As with all statistical approaches, we are not concerned with any rules per se, as in the rules of syntax, grammar or semantics. We expect that given enough data samples and with the right approach, we can discover these rules as latent encodings in the data as expressed through functions whose raw inputs are the sample space of the tokens (i.e. word embeddings). 

Given that self-attention patterns are, as just discussed in the `boy... hit` exmpample, spread across the surrounding texts in different ways, we can see how the self-attention many-to-may (or Set2Set) architecture caters well for that consideration:

![](https://d2l.ai/_images/cnn-rnn-self-attention.svg)

As a reminder, the attention architecture can be completely parallel, requiring no iterative operations (unlike an RNN).

Of course, we can immediately see an interesting question that arises from this diagram. Why should it be the case that with images we don't apply the same self attentional approach. Although we know that the data structure is a 2D pixel, the pixel-content distributions of natural images (or most likely any rule-based image generator) are not necessarily bound to the relatively arbitrary coincidence with an overlaying grid.

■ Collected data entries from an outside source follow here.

-- ==== Sys2Proof/Machine/State.lean ====
section
/-!
DEFINITION. The state of the block as plain data: every register, table, buffer and flag that the
spec gives it, the queue of waiting commands, and the state after reset.
-/
namespace Sys2Proof.Machine

/-! ## Sparse tables -/

/-- A sparse table: keys strictly rising, no entry at its default (log entry 13 for bytes). -/
abbrev Tab (α : Type) := List (Nat × α)

/-! ## What a command sends (log entry 11) -/

/-- The kinds of message that leave the block or a unit of it. -/
inductive EmitKind where
  | tickWave | permit | stepWire | cast | hold | castResponse | laneOne | laneTwo | laneZero | laneThree
  | beacon | timeWire | calEcho | tickOut
  | sync | loop | cutOrder | cutWithdraw | cutAck | timeAnswer
  | result | notify | session | claim | blkData
  | ringRequest | ringResponse | mirror | flashWrite | flashCommand | pmbus | pmbusStop | jtag
  | stackWrite | busRead | runnerCast | admStream | captureOrder | contextCast
  | governorGrant | unitReset | probeOp
  deriving DecidableEq, Repr

/-- One message: its kind, its destination (a port, a session, a die or a UID, as the kind says), its octets. -/
structure Emit where
  kind : EmitKind
  dest : Nat
  data : List Byte
  deriving DecidableEq, Repr

/-! ## Fuses (16 R697, R743; 15 R661, R686) -/

/-- The fused values of the device. -/
structure Fuses where
  serial : Nat
  deviceKey : List Byte
  /-- Blown bits of the 64-bit anti-rollback field (R686). -/
  rollback : Nat
  key0Revoked : Bool
  /-- The wire trim of each optical port's counter, in 2⁻¹⁶ ns (R163). -/
  wireTrim : List Int
  deriving DecidableEq, Repr

/-! ## The host as the hub sees it (01) -/

/-- A row record of SPARE_MAP (R20), with the columns that have failed. -/
structure SpareRow where
  map : List Nat
  sparesLeft : Nat
  /-- 0 normal, 1 change pending, 2 row routed around, 3 cluster routed around. -/
  rowState : Nat
  pendingLogical : Nat
  pendingPhysical : Nat
  failed : List Nat
  deriving DecidableEq, Repr

/-- A row as it leaves manufacture (chapter 01, Rows, spares and route-around). -/
def SpareRow.fresh : SpareRow := ⟨List.range 32, 2, 0, 0xFF, 0xFF, []⟩

/-- Topology, health, chill. -/
structure Topo where
  /-- Rows that differ from `SpareRow.fresh`, keyed by row 0–511. -/
  rows : Tab SpareRow
  generation : Nat
  changedAt : Nat
  /-- UNIT_HEALTH, keyed by die × 2,048 + unit code (R23); default 0. -/
  health : Tab Nat
  /-- Bit die × 2 + half: that half is chilled (R25). -/
  chilled : BitVec 32
  deriving DecidableEq, Repr

/-! ## The hub cores (02) -/

/-- What a hub core's management processor is doing. -/
inductive ProcState where
  | inReset | selfCheck | bootRom | running | halted | failed
  deriving DecidableEq, Repr

/-- One hub core. -/
structure HubCore where
  proc : ProcState
  /-- Firmware heartbeat register (R54) and its value at the previous tick (R55). -/
  heartbeat : Nat
  heartbeatPrev : Nat
  lockstepFault : Bool
  /-- TBU clock-good (R92) and whether the TBU outputs are gated off (R74). -/
  clockGood : Bool
  gated : Bool
  heldInReset : Bool
  /-- Consecutive frames within 0.5 ns of the active PNS (R70). -/
  closeFrames : Nat
  /-- In the running frame the PNS has been seen outside ±0.5 ns of the active core's (R70). -/
  strayed : Bool
  /-- Unacknowledged mirror writes older than 1 µs (R70, log entry 147). -/
  mirrorStale : Bool
  selfCheckPassed : Option Bool
  fwSlot : Nat
  fwVersion : Nat
  /-- The slot that its next boot takes, where a restart or an update names one (R78, R81, R657). -/
  wantSlot : Option Nat
  /-- Its boot ROM holds: neither slot held a valid image (R593). -/
  noImage : Bool
  deriving DecidableEq, Repr

/-- Why a takeover starts (chapter 02, Takeover). -/
inductive TakeoverTrigger where
  | heartbeat | lockstep | clockGood | roleSwap
  deriving DecidableEq, Repr

/-! ## Clocks (03) -/

/-- A PNS counter: value in 2⁻⁴⁸ ns at the instant `since` of elapsed steps (R89). -/
structure Clock where
  acc : Nat
  since : Nat
  rate : Int
  /-- Departure of the DCO from its last locked frequency, in units of RATE (R94). -/
  drift : Int
  /-- Slew still to deliver, in 2⁻⁴⁸ ns (R91). -/
  slew : Int
  counting : Bool
  deriving DecidableEq, Repr

/-- TICK_IN as one core qualifies it (R133–R143). -/
structure TickIn where
  state : Nat
  /-- Stamp of the last accepted edge, in 2⁻¹⁶ ns, if there is one; it moves with a step or a load. -/
  lastAccepted : Option Int
  /-- Elapsed steps at that edge (R178). -/
  acceptedAt : Option Nat
  goodCount : Nat
  outliers : Nat
  fastCount : Nat
  deriving DecidableEq, Repr

/-- The TBUs and the board time pins. -/
structure TimeBase where
  active : Clock
  standby : Clock
  refclkPresent : Bool
  /-- Elapsed steps at which DCO holdover began (R93). -/
  dcoSince : Option Nat
  taiSeconds : Nat
  /-- TB_FRAC latches per requester: sessions by id, chip requesters by 65,536 + UID (R97). -/
  fracLatch : Tab Nat
  tickOutMode : Nat
  /-- PNS of the commit tick of the latest mode change, and the mode before that tick (R131); none once a step or a
  load has moved the count. -/
  tickOutOld : Option (Nat × Nat)
  /-- Elapsed steps at the latest rise of TICK_OUT (R129, R130). -/
  tickOutLast : Option Nat
  tickInMode : Nat
  tickInDelayPs : Int
  /-- What the active core and the standby core hold of the input (R133). -/
  tickIn : TickIn
  tickInStandby : TickIn
  deriving DecidableEq, Repr

/-- State of a replica (R117). -/
inductive ReplicaState where
  | cold | tracking | flywheel
  deriving DecidableEq, Repr

/-- A CAL_REQ that waits for its echo (R109): its source core, SEQ and FWD_CORR, and its arrival in
elapsed steps and, unless COLD, in the replica's PNS in 2⁻¹⁶ ns. -/
structure EchoDue where
  core : Nat
  seq : Nat
  corr : Nat
  arrived : Nat
  arrivedPns : Option Nat
  deriving DecidableEq, Repr

/-- A replica of the PNS (R115–R117). -/
structure Replica where
  state : ReplicaState
  clock : Clock
  /-- D for wire 0 and wire 1, in 2⁻¹⁶ ns, when set (R107, R111). -/
  d0 : Option Nat
  d1 : Option Nat
  largeErrors : Nat
  /-- Elapsed steps at the latest accepted MARK or LOAD. -/
  lastMark : Nat
  lastErr : Int
  /-- Steps registered and not yet applied: APPLY, DELTA (R125). -/
  steps : List (Nat × Int)
  /-- APPLY and DELTA of the steps already applied, so that each applies once (R125, R126). -/
  applied : List (Nat × Int)
  /-- Echoes to launch, oldest first (R109). -/
  echo : List EchoDue
  /-- SRC of a new active core whose first MARK after W is still to come (R147). -/
  firstOfSource : Option Nat
  /-- Last PNS before COLD since the unit's reset, for untimed stamps (R121). -/
  lastPns : Nat
  deriving DecidableEq, Repr

/-- A replica that has just left reset (R117). -/
def Replica.fresh : Replica :=
  ⟨.cold, ⟨0, 0, 0, 0, 0, false⟩, none, none, 0, 0, 0, [], [], [], none, 0⟩
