/-- TICK_IN_EDGE (R133–R143): both cores qualify the input on their own counts, each from when it counts; the active
core acts. -/
def execTickInEdge (dt : Nat) (edge : TickEdge) (s : State) : Host.Outcome State Fault Refusal :=
  let s := s.begin dt
  done (s.onlyIf (decide (20 ≤ edge.highNs)) fun s =>
    let p := s.tickInPeriod * 65536
    let shadowFree : Bool := s.tickSteers && s.pod.shadow.state = 0
    let s := if s.standbyNow.counting then
        s.standbyEdge (s.tb.tickInStandby.judge (s.tickStamp s.standbyNow) p s.elapsed shadowFree) else s
    s.onlyIf s.tb.active.counting fun s =>
      let a := s.tb.tickIn.judge (s.tickStamp s.tb.active) p s.elapsed s.tickAligns
      let was := s.tb.tickIn.acceptedAt
      State.tickEdge { s with tb := { s.tb with tickIn := a.1 } } was a.2)

/-- TICK_IN_MISSING (R136): the pin toggled, or stood at a level. -/
def execTickInMissing (dt : Nat) (toggled level : Bool) (s : State) : Host.Outcome State Fault Refusal :=
  let s := s.begin dt
  let p : Int := ((s.tickInPeriod * 65536 : Nat) : Int)
  let due (x : TickIn) (c : Clock) : Bool := match x.lastAccepted with
    | some a => decide (3 * p ≤ 2 * (s.tickStamp c - a)) && !(decide (4 ≤ x.state) && decide (x.state ≤ 6))
    | none => false
  let gone (x : TickIn) : TickIn :=
    { x with state := if toggled then 4 else if level then 6 else 5, goodCount := 0, outliers := 0 }
  let s : State := if due s.tb.tickInStandby s.standbyNow then
      State.onShadow State.tickLost { s with tb := { s.tb with tickInStandby := gone s.tb.tickInStandby } } else s
  done (s.onlyIf (due s.tb.tickIn s.tb.active) fun s =>
    State.tickLost
      (State.logged { s with tb := { s.tb with tickIn := gone s.tb.tickIn } } Code.tickInMissing []))

end Sys2Proof.Machine
end

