-- ==== Sys2Proof/Machine/Objects.lean ====
section
/-!
DEFINITION. Writing objects: the forms and ranges of values (R8, R690 and the home chapters), what
each writable object takes, the persistence of RWP values (R602, R692), and commit groups
(R213, R216–R219).
-/
namespace Sys2Proof.Machine

/-! ## Ranges -/

/-- First `n` numbers of a list of fields are distinct and below `n`. -/
def permutationOf (n : Nat) (l : List Nat) : Bool :=
  l.length = n && (List.range n).all fun k => l.contains k

/-- The ADM_SOURCE form of R453. -/
def admSourceOk (b : List Byte) : Bool :=
  let n := fieldBe b 0 2
  decide (1 ≤ n) && decide (n ≤ 256) && b.length = 2 + 32 * n &&
    (List.range n).all fun k =>
      let e := slice b (2 + 32 * k) 32
      let first := fieldBe e 2 2
      let count := fieldBe e 4 4
      let len := fieldBe e 24 8
      decide (fieldBe e 1 1 < 16) &&
        (if fieldBe e 0 1 = 0 then
          decide (1 ≤ count) && decide (first + count ≤ 16384) && len = 524288 * count
         else fieldBe e 0 1 = 1 && count = 1 && len % 8 = 0)

/-- The ADM_LAYOUT form of R450. -/
def admLayoutOk (b : List Byte) : Bool :=
  b.length = 52 && fieldBe b 0 1 = 1 && decide (1 ≤ fieldBe b 2 2) && decide (fieldBe b 2 2 ≤ 16384) &&
    (List.range 16).all fun d => decide (fieldBe b (4 + 2 * d) 2 ≤ 1024)

/-- Values of 0x2010–0x2050 in range. -/
def timeRange (idx sub : Nat) (b : List Byte) : Bool :=
  let v := ofBe b
  match idx, sub with
  | 0x2010, 0x07 => decide (v ≤ 1)
  | 0x2020, _ => decide (2500 ≤ v) && decide (v ≤ 40000)
  | 0x2040, _ => decide (25000 ≤ v) && decide (v ≤ 400000) && v % 1000 = 0
  | 0x2042, _ => decide (v ≤ 2)
  | _, _ => true

/-- Values of 0x3000–0x3131 in range (R368, R370, R395, R400, R584, R608). -/
def recoveryRange (idx sub : Nat) (b : List Byte) : Bool :=
  let v := ofBe b
  match idx, sub with
  | 0x3000, _ => decide (256 ≤ v)
  | 0x3020, 0 => v = 0 || decide (4 ≤ v)
  | 0x3100, _ => decide (2 ≤ v)
  | 0x3101, 0 => decide (2 ≤ v)
  | 0x3101, _ => decide (16 ≤ v)
  | 0x3102, _ => decide (1000 ≤ v) && decide (v ≤ 1000000)
  | 0x3120, 1 => decide (v ≤ 3)
  | _, _ => true

/-- Values of 0x4100–0x4205 in range (R258, R306). -/
def dumpRange (idx sub : Nat) (b : List Byte) : Bool :=
  let v := ofBe b
  match idx, sub with
  | 0x4104, _ => decide (v ≤ 1)
  | 0x4110, 0 => decide (1 ≤ v)
  | 0x4120, 3 => v % 4 = 0
  | 0x4120, 4 => decide (4 ≤ v) && decide (v ≤ 1024) && v % 4 = 0
  | _, _ => true

/-- Values of 0x5000–0x5022 in range (R514, R522, R540). -/
def traceRange (idx sub : Nat) (b : List Byte) : Bool :=
  let v := ofBe b
  match idx, sub with
  | 0x5001, _ => decide (v ≤ 1)
  | 0x5003, _ => v = 0 || decide (256 ≤ v)
  | 0x5020, 0 => v % 0x200000 = 0
  | 0x5021, _ => v % 0x800000 = 0 && decide (0x800000 ≤ v)
  | 0x5022, 0 => decide (v ≤ 1)
  | _, _ => true
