/-- A tier 0 ring read has ended with a status (R339, R356). -/
def State.tier0Ended (s : State) (die item status : Nat) (data : List Byte) : State :=
  let (c, win, slot) := tier0Item item
  let s := if status = Rs.timeout ∨ status = Rs.crcError then s else s.tier0Stamp die c win
  if status = Rs.timeout ∨ status = Rs.crcError then
    (s.modCluster0 die c fun t =>
      { t with reason := if t.reason = 0 then (if status = Rs.timeout then 1 else 2) else t.reason }).failTap die c
  else if win = 0x43 then
    s.modCluster0 die c fun t =>
      { t with peeks := if status = Rs.ok then Tab.put t.peeks slot (fit 32 data) else t.peeks
               peekStatus := Tab.put t.peekStatus slot status }
  else if status = Rs.ok then
    let n := tier0Len win
    let s := s.modCluster0 die c fun t => { t with windows := Tab.put t.windows win (fit n data) }
    if win = 0x07 then s.modSo fun k => { k with stopped := Tab.put k.stopped (die * 8 + c) (fieldLe data 0 17) }
    else s
  else
    let s := if win = 0x07 then s.modWork die fun w => { w with clockless := setBit w.clockless c true } else s
    s.modCluster0 die c fun t => { t with reason := if t.reason = 0 then 5 else t.reason }

/-- What is known of a cluster for tier 0. -/
def State.cluster0 (s : State) (die c : Nat) : Tier0Cluster := Tab.at (s.work die).clusters c Tier0Cluster.fresh

/-- A cluster has been in a unit reset since START (R343). -/
def State.resetSince (s : State) (c : Nat) : Bool :=
  match s.dump.running with
  | some k => k.resets.getLsbD c
  | none => false

/-- The CLUSTER payload (R343, R357). -/
def State.clusterPayload (s : State) (die c : Nat) : List Byte :=
  let k := die * 8 + c
  let t := s.cluster0 die c
  let win (w : Nat) : List Byte := fit (tier0Len w) (if s.tapFailed k then [] else Tab.at t.windows w [])
  let rows := (List.range 4).map fun r => s.row (k * 4 + r)
  let flags := bit (s.qu.members.getLsbD k) + 2 * bit (s.stopped k) + 4 * bit (s.chilled k) +
    8 * bit (s.resetSince k || s.health (ccpUid k) = 2) + 16 * bit (s.clusterRouted k) + 32 * bit (s.tapFailed k)
  le 1 flags ++ le 1 (s.health (ccpUid k)) ++ zeros 2 ++ win 0x10 ++
    le 8 (Tab.at s.hang.beats k BeatWatch.fresh).changedFrame ++ win 0x01 ++ win 0x07 ++
    (rows.flatMap fun x => le 1 x.rowState) ++ (rows.flatMap fun x => le 1 x.sparesLeft) ++ zeros 7 ++
    win 0x08 ++ zeros 62

/-- One CORE_STATUS entry (R356). -/
def State.coreStatus (s : State) (die c slot : Nat) : List Byte :=
  let k := die * 8 + c
  let t := s.cluster0 die c
  let uid := slotUid k slot
  let row := s.row (k * 4 + slot / 34)
  let failed := row.failed.contains (slot % 34)
  match s.uidLogical uid with
  | none => le 2 uid ++ le 2 0xFFFF ++ le 1 (16 * bit (!failed) + 32 * bit failed) ++ zeros 59
  | some n =>
    let st := Tab.at t.peekStatus slot 0
    let flags := 1 + 2 * bit ((s.stoppedSlots k).getLsbD slot) +
      4 * bit (s.qu.members.getLsbD k && (s.stoppedSlots k).getLsbD slot) + 8 * bit (s.chilled k) +
      32 * bit failed + 64 * bit (st ≠ 0)
    le 2 uid ++ le 2 n ++ le 1 flags ++ le 1 st ++ zeros 2 ++
      fit 16 (slice (Tab.at t.windows 0x12 []) (16 * slot) 16) ++
      fit 4 (slice (Tab.at t.windows 0x11 []) (4 * slot) 4) ++ zeros 4 ++ fit 32 (Tab.at t.peeks slot [])

/-- SYNC_CRC of a die: the sum over its ports (R161, R357). -/
def State.dieSyncCrc (s : State) (die : Nat) : Nat :=
  Nat.min (2 ^ 32 - 1) ((portsOf die).map fun p => (s.timePort p).syncCrc).sum

/-- The RUNNER payload (R357). -/
def State.runnerPayload (s : State) (die : Nat) : List Byte :=
  let r := s.runner die
  let k := s.sink die
  let d := s.dieSensors die
  let st := match (s.replica (runnerUid die)).state with
    | .cold => 0
    | .tracking => 1
    | .flywheel => 2
  le 1 st ++ zeros 3 ++ le 4 r.ringCrc ++ le 4 r.markCrc ++ le 4 (s.dieSyncCrc die) ++
    le 8 (if 0 < k.wraps then s.trace.size - 4096 else k.writeOffset - 4096) ++ le 8 r.lastReport ++
    ((List.range 8).flatMap fun i => le 2 (ofSigned 16 (d.diode.getD i 0))) ++
    ((List.range 4).flatMap fun i => le 2 (d.droopMin.getD i 0)) ++ zeros 200

/-- The PORT_FREEZE payload (R357); what the host counts at the port is open (log entry 9). -/
def State.portPayload (s : State) (p free : Nat) : List Byte :=
  let x := s.optPort p
  le 1 (bit x.frozen.isSome + 2 * bit x.coarse + 4 * bit x.linkUp + 8 * (free / 2 ^ 128 % 2)) ++ zeros 3 ++
    le 4 (x.dRx.getD 0xFFFFFFFF) ++ le 16 free ++ le 8 (x.frozen.getD 0) ++ zeros 32

/-- A COLLECTED tier 0 record, always RAW (R335), with the replica's time when its last read completed (R354); a record
that reads no tap is stamped now. -/
def State.tier0Rec (s : State) (die uid type : Nat) (data : List Byte) (lo : Option Nat) : State :=
  s.sendRec die
    { uid := uid, type := type, tier := 0, coding := 0, state := 0, sub := 0, payloadLen := data.length
      stored := data, reason := 0, flags := recFlags false false false (s.coarseUnit 0x16 uid && type = 5)
        (s.runnerCold die), readPnsLo := lo.getD (s.readLo die) } (partOf data)

/-- The runner builds its tier 0 records once every read has ended (R327, R339, R340); after ABORT only those that
were in progress (R318). -/
def State.buildTier0 (s : State) (die : Nat) : State :=
  let w := s.work die
  if w.lost || w.tier0Built || decide (w.cursor < tier0Items) || decide (0 < s.tier0Out die) then s
  else
    let s := s.modWork die fun w => { w with tier0Built := true }
    let s := (List.range 8).foldl (fun s c =>
      let k := die * 8 + c
      let s := s.tier0Rec die (tapUid k) 3 (s.clusterPayload die c) (s.cluster0 die c).clusterLo
      let why := (s.cluster0 die c).reason
      if why ≠ 0 then s.unreachable die (tapUid k) 4 why
      else if s.tapFailed k then s.unreachable die (tapUid k) 4 3
      else s.tier0Rec die (tapUid k) 4 ((List.range 136).flatMap fun n => s.coreStatus die c n)
        (s.cluster0 die c).statusLo) s
    if (s.dump.running.map Shakeout.aborting).getD true then s
    else
    let s := s.tier0Rec die (runnerUid die) 2 (s.runnerPayload die) none
    (portsOf die).foldl (fun s p =>
      let f := s.freeNow
      s.drawn.tier0Rec die (portUid p) 5 (s.portPayload p f) none) s

/-! ## Parts, seals and status (R348–R350, R359) -/

/-- The runner has finished a tier on its die (R318, R349). -/
def State.tierDone (s : State) (g : Image) (k : Shakeout) (die tier : Nat) : Bool :=
  let w := s.work die
  let writing := w.writing.any fun r => r.record.tier = tier
  let open_ := w.parts.any fun p => recTier p.type = tier
  if tier = 0 then w.tier0Built && !writing
  else if w.bulkTier < tier then k.aborting && w.bulkOff = 0 && !writing && !open_
  else if tier < w.bulkTier then !writing && !open_
  else !writing && !open_ && w.bulkOff = 0 &&
    (k.aborting || (bitOf k.opened tier && decide ((s.tierRecords g die tier).length ≤ w.bulkRec)))

/-- The part of a tier has been reported, or the runner is lost. -/
def State.partIn (s : State) (die tier : Nat) : Bool :=
  (s.work die).lost || (s.work die).reported.getLsbD tier

/-- Every runner has reported a tier or is lost. -/
def State.tierIn (s : State) (tier : Nat) : Bool := (List.range 16).all fun d => s.partIn d tier

/-- Tiers of the shakeout, rising. -/
def Shakeout.tierList (k : Shakeout) : List Nat := (List.range 3).filter fun t => bitOf k.tiers t

/-- SO_STATUS (R359). -/
def State.soStatus (s : State) (k : Shakeout) : Nat :=
  match k.tierList.find? fun t => !s.tierIn t with
  | none => 4
  | some t => if k.aborting then 5 else t + 1

/-- Bring SO_STATUS up to date. -/
def State.soSettle (s : State) : State :=
  match s.dump.running with
  | some k => { s with dump := { s.dump with status := s.soStatus k } }
  | none => s

/-- The HUB payload of a core (R357). -/
def State.hubPayload (s : State) (core : Nat) : List Byte :=
  let v := s.pod.servo
  let b := le 1 (bit (core = s.activeCore)) ++ le 1 v.state ++ le 1 s.pod.role ++ le 1 s.qu.state ++
    le 4 (s.hub.core core).fwVersion ++ le 4 s.backup.resetCount ++ le 4 s.errorBound ++
    le 8 s.frame.number ++ le 4 (ofSigned 32 v.offsetPs) ++ le 4 (ofSigned 32 v.freqPpb) ++
    le 8 s.qu.cutPns ++ le 16 s.qu.notInCut.toNat ++ le 4 s.qu.notInCutOther.toNat ++
    le 4 s.topo.generation ++ le 80 s.routeAround.toNat ++ le 20 s.qu.set.toNat ++
    le 1 (s.qu.armExpected) ++ le 1 s.qu.armCount ++ zeros 26 ++
    ((List.range 32).flatMap fun n => le 1 (s.entry n).status)
  let tail := s.log.records.flatMap fun r => r.stored s.readPriv
  b ++ fit 288 (tail.drop (tail.length - 288))

/-- A tier 0 record stands in the Ladle and counts in its section (R353). -/
def State.ladlePut (s : State) (r : Rec) : State :=
  s.modImage fun g => Image.modSection { g with tier0 := g.tier0 ++ [r] } 0 0 fun x =>
    { x with count := x.count + 1, storedBytes := x.storedBytes + r.space }

/-- The END record of a section (R318, R355): SUB is its RECORD_COUNT. -/
def endRec (tier count readLo : Nat) (untimed : Bool) : Rec :=
  { uid := 0, type := 0x7F, tier := tier, coding := 0, state := 0, sub := count, payloadLen := 0, stored := []
    reason := 0, flags := recFlags false false false false untimed, readPnsLo := readLo }

/-- The HUB records of the two cores enter the Ladle (R355). -/
def State.hubRecords (s : State) : State :=
  (List.range 2).foldl (fun s core =>
    let data := s.hubPayload core
    let r : Rec :=
      { uid := coreUid core, type := 1, tier := 0, coding := 0, state := 0, sub := 0, payloadLen := data.length
        stored := data, reason := 0, flags := recFlags false false false false (!s.tb.active.counting)
        readPnsLo := s.pns % 2 ^ 32 }
    s.ladlePut r) s

/-- Sum of the HUB records of an image (R349). -/
def Image.hubSum (g : Image) : Nat :=
  (((g.tier0.filter fun r => r.type = 1).map fun r => partOf r.stored).sum) % 2 ^ 64

/-- The sum that the hub expects of a tier (R350): of the parts that have been reported; a runner lost before its report
counts zero (R344). -/
def State.partsSum (s : State) (g : Image) (tier : Nat) : Nat :=
  let dies := ((List.range 16).map fun d =>
    if (s.work d).reported.getLsbD tier then (s.work d).sums.getD tier 0 else 0).sum
  (dies + (if tier = 0 then g.hubSum else 0)) % 2 ^ 64

/-- Name a lane-0 wave at least 2 µs ahead; each runner adds its part at it, and the active core that of the HUB records
to tier 0 (R349). -/
def State.nameWave (s : State) (tier : Nat) (again : Bool) : State :=
  let wave := roundUp (s.pns + 2000) 64
  let s := s.modSo fun k => { k with sealWave := some ⟨tier, wave, again⟩ }
  let s := if tier = 0 then
      s.emit .laneZero 16 (be 8 (wave / 64) ++ be 8 ((s.soImage.map Image.hubSum).getD 0))
    else s
  (List.range 16).foldl (fun s d =>
    if (s.work d).lost then s
    else s.emit .laneZero d (be 8 (wave / 64) ++ be 8 ((s.work d).sums.getD tier 0))) s

/-- The seal of the lowest tier that every runner has reported (R349). -/
def State.sealNext (s : State) : State :=
  match s.dump.running with
  | none => s
  | some k =>
    if k.sealWave.isSome then s
    else
      match k.tierList.find? fun t => !k.sealed.contains t with
      | none => s
      | some t =>
        if s.tierIn t then (if t = 0 then s.hubRecords else s).nameWave t false else s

Yes -- you have guessed it -- we can use transformers for image processing (though not discussed here).

# Completing the Encoder Block

Thus far we have described and hopefully explained the workings and intuitions of Multi-headed Attention including some of the implementation details of the D2L code with its masked softmax and parallel (partitioned) weights matrices for `Q,K,V`.

Now let's turn our attention to how this component is incorporated into a complete encoder block.

Attention is able to perform parallel operations on all tokens at once. We have no means to compute self-attention based upon position. In other words, if we compare `token_A` with `token_B`, it makes no difference where these tokens lie in the set, or in relation to each other. However, positional consideration is clearly important for language because position matters. Consider the following sentences, both with an identical set of words:

- `The man did it, said the boy.`
- `The man said the boy did it.`

We can expect in our embedding space to probably find features that connect nouns capable of speech, like `man` and `boy` will be related to speech acts, like `said`. So, from a self-attention perspective, it would be reasonable to expect that word `said` ought to pay attention to the words `boy, man`. However, clearly position in the sequence matters, as the two sentences illustrate wherein very opposite meanings are obtained with exactly the same set of words.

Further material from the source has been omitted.